Heat 2 tsp canola oil in a large nonstick skillet on medium heat. Whisk eggs and then add to the skillet. Cook stirring occasionally to break up eggs until set. Remove eggs from the pan. Add remaining 2 tsp. oil to the skillet and increase the heat to medium high. Stir in frozen vegetables and cook until 5 minutes or tender.

Add stir-fry sauce and crushed red pepper to the skillet. Stir in rice and heat through. Mix in the cooked eggs. Add the lime wedge for a bit of extra flavor.

Nutritional Value

This dish has only 252 calories per serving and only 483mg of sodium! This dish cuts calories and sodium by nearly 50% compared to a takeout version.

Baked Macaroni and Cheese

This is one of The Food Networks top recipes, shared by Alton Brown. They rated it at “easy” with a cook time of 45 minutes. This recipe serves 6-8 people.

Ingredients

1/2 pounds elbow macaroni
3 tablespoons butter
3 tablespoons flour
1 tablespoon powdered mustard
3 cups milk
1/2 cup yellow onion, finely diced
1 bay leaf
1/2 teaspoon paprika
1 large egg
12 ounces sharp cheddar, shredded
Kosher salt
Fresh black pepper

Topping: 3 tablespoons butter / 1 cup panko bread crumbs

Directions

Preheat oven to 350 degrees F.

In a large pot of boiling, salted water cook the pasta to al dente.

While the pasta is cooking, in a separate pot, melt the butter. Whisk in the flour and mustard and keep it moving for about five minutes. Make surethere are no lumps. Stir in the milk, onion, bay leaf, and paprika. Simmer for ten minutes and remove the bay leaf.

Temper in the egg (add the hot liquid very slowly so you do not cook or scramble the egg). Stir in 3/4 of the cheese. Season with salt and pepper. Fold the macaroni into the mix and pour into a 2-quart casserole dish. Top with remaining cheese.

Melt the butter in a saute pan and toss the bread crumbs to coat. Top the macaroni with the bread crumbs. Bake for 30 minutes. Remove from oven and rest for five minutes before serving.

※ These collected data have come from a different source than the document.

-- ==== Sys2Proof/WellFormed.lean ====
section
/-! DEFINITION. Well-formedness checks: LAYOUT (00_scope.md R7), CMD_TABLE (R9), an integration, and a request script
(30_encoding.md R51, R52). Every `Instr` is well formed by its types: 10_state.md R22 gives the port widths, and no
operand value is illegal (R45, R46). -/

namespace Sys2Proof

/-- A layout is well formed when its widths sum to 16 and each is at least 1 (R7). -/
def Layout.wf (L : Layout) : Bool :=
  L.idBits + L.commandBits + L.payloadBits == 16 && decide (1 ≤ L.idBits) && decide (1 ≤ L.commandBits)
    && decide (1 ≤ L.payloadBits)

/-- Codes strictly rising: the list is a partial map and has one form only. -/
def CmdTable.rising : CmdTable → Bool
  | [] => true
  | [_] => true
  | e :: f :: rest => decide (e.1 < f.1) && CmdTable.rising (f :: rest)

/-- The source's own entries are in the table: TEST = 0b101 under L3310 is fixed, every other entry is the integration's
(R9, D6). -/
def CmdTable.keepsSource (L : Layout) (T : CmdTable) : Bool :=
  (CmdTable.source L).all fun e => T.contains e

/-- CMD_TABLE maps raw codes 0 .. 2^command_bits - 1 and has the source's entries (R9). -/
def CmdTable.wf (L : Layout) (T : CmdTable) : Bool :=
  CmdTable.rising T && (T.all fun e => decide (e.1 < 2 ^ L.commandBits)) && CmdTable.keepsSource L T

/-- What boot accepts (70_reset_and_hazards.md R113 step 1): a well-formed layout and a table of its codes. -/
def Integration.wf (c : Integration) : Bool :=
  c.layout.wf && CmdTable.wf c.layout c.cmdTable

/-- Labels a script defines. -/
def Script.labels (ls : List Line) : List Nat :=
  ls.filterMap fun
    | .label l => some l
    | _ => none

/-- Labels a script branches to. -/
def Script.targets (ls : List Line) : List Nat :=
  ls.filterMap fun
    | .bokResponse _ l | .bokRead _ l | .beq _ _ l | .jmp l => some l
    | _ => none

/-- Variables rN that a line assigns. -/
def Script.responsesWritten (ls : List Line) : List Nat :=
  ls.filterMap fun
    | .request n _ => some n
    | _ => none

/-- Variables tN that a line assigns. -/
def Script.readsWritten (ls : List Line) : List Nat :=
  ls.filterMap fun
    | .read n _ => some n
    | _ => none

/-- The operands of a request. -/
def ReqStmt.operands : ReqStmt → List Operand
  | .enc a b c => [a, b, c]
  | .decw a => [a]
  | .decb a b => [a, b]
  | .parse bs => bs
  | .parseRead t => [.read t]
  | .encn _ a b => [a, b]
  | .decbBytesOut r => [.result r .bytesOut]

/-- The variables a line reads, as operands. -/
def Line.operands : Line → List Operand
  | .request _ q => q.operands
  | .send a => [a]
  | .bokResponse n _ => [.result n .status]
  | .bokRead n _ => [.read n]
  | .beq a b _ => [a, b]
  | _ => []

/-- No label is defined twice. The spec does not say what a script that defines one twice means: it is refused at load
(DESIGN CHOICE, log entry 18; safe). -/
def Script.labelsUnique (ls : List Line) : Bool :=
  decide (Script.labels ls).Nodup

/-- Every branch goes to a label of the script. -/
def Script.targetsDefined (ls : List Line) : Bool :=
  (Script.targets ls).all (Script.labels ls).contains

/-- "Each names one response or one transport result and is written once" (R51): by one line (log entry 16). -/
def Script.writtenOnce (ls : List Line) : Bool :=
  decide (Script.responsesWritten ls).Nodup && decide (Script.readsWritten ls).Nodup

/-- Every variable that is read is one that some line writes. -/
def Script.usesWritten (ls : List Line) : Bool :=
  (ls.flatMap Line.operands).all fun
    | .lit _ => true
    | .result r _ => (Script.responsesWritten ls).contains r
    | .read t => (Script.readsWritten ls).contains t

/-- A literal fits a port of `w` bits. -/
def Operand.literalFits (w : Nat) : Operand → Bool
  | .lit n => decide (n < 2 ^ w)
  | _ => true

/-- Every literal of a request fits its port (10_state.md R22). -/
def ReqStmt.literalsFit : ReqStmt → Bool
  | .enc a b c => a.literalFits 16 && b.literalFits 16 && c.literalFits 16
  | .decw a => a.literalFits 16
  | .decb a b => a.literalFits 8 && b.literalFits 8
  | .parse bs => bs.all (Operand.literalFits 8)
  | .parseRead _ => true
  | .encn _ a b => a.literalFits 16 && b.literalFits 16
  | .decbBytesOut _ => true

/-- Every literal of every request fits its port. -/
def Script.literalsFit (ls : List Line) : Bool :=
  ls.all fun
    | .request _ q => q.literalsFit
    | _ => true

/-- `encn <NAME>` has no meaning when NAME has no entry in CMD_TABLE under the layout (R52). -/
def Script.namesKnown (c : Integration) (ls : List Line) : Bool :=
  ls.all fun
    | .request _ (.encn name _ _) => c.cmdTable.any fun e => e.2 == name && decide (e.1 < 2 ^ c.layout.commandBits)
    | _ => true

/-- A script that has a meaning under an integration (R51, R52). -/
def Script.wf (c : Integration) (ls : List Line) : Bool :=
  Script.labelsUnique ls && Script.targetsDefined ls && Script.writtenOnce ls && Script.usesWritten ls
    && Script.literalsFit ls && Script.namesKnown c ls

end Sys2Proof
end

Chicken With Tomatoes, Apricots, and Chickpeas

This recipe is the recipe of the week in the San Diego Union Tribune and I thought it was kind of interesting. The recipe serves 4.

Ingredients

4 boned, skinned chicken breast halves (about 2 pounds)
1 tablespoon olive oil
2 teaspoons ground cumin
1 1/2 teaspoons ground coriander
cayenne (to taste)
1 can diced tomatoes (14 1/2 ounces)
1/3 cup dried apricots
1 tablespoon sugar
3 garlic cloves minced
1 can chickpeas drained and rinsed (15 1/2 ounces)
1/4 cup chopped parsley

Directions

Season chicken breasts with salt and pepper. Heat olive oil in a large frying pan over medium-high heat. Add cumin, coriander, and cayenne to the pan. Cook 1 minute stirring occasionally. Add chicken and cook until golden brown on underside, about 3 minutes. Turn and cook until brown on the other side for about 3 more minutes. Transfer to a plate and set aside.

Stir in tomatoes, apricots, sugar and garlic to the frying pan. Bring to a boil, then reduce to a simmer and return chicken to pan. Cook covered until chicken is cook through about 10 minutes. Stir in chickpeas and parsley, and cook until heated through.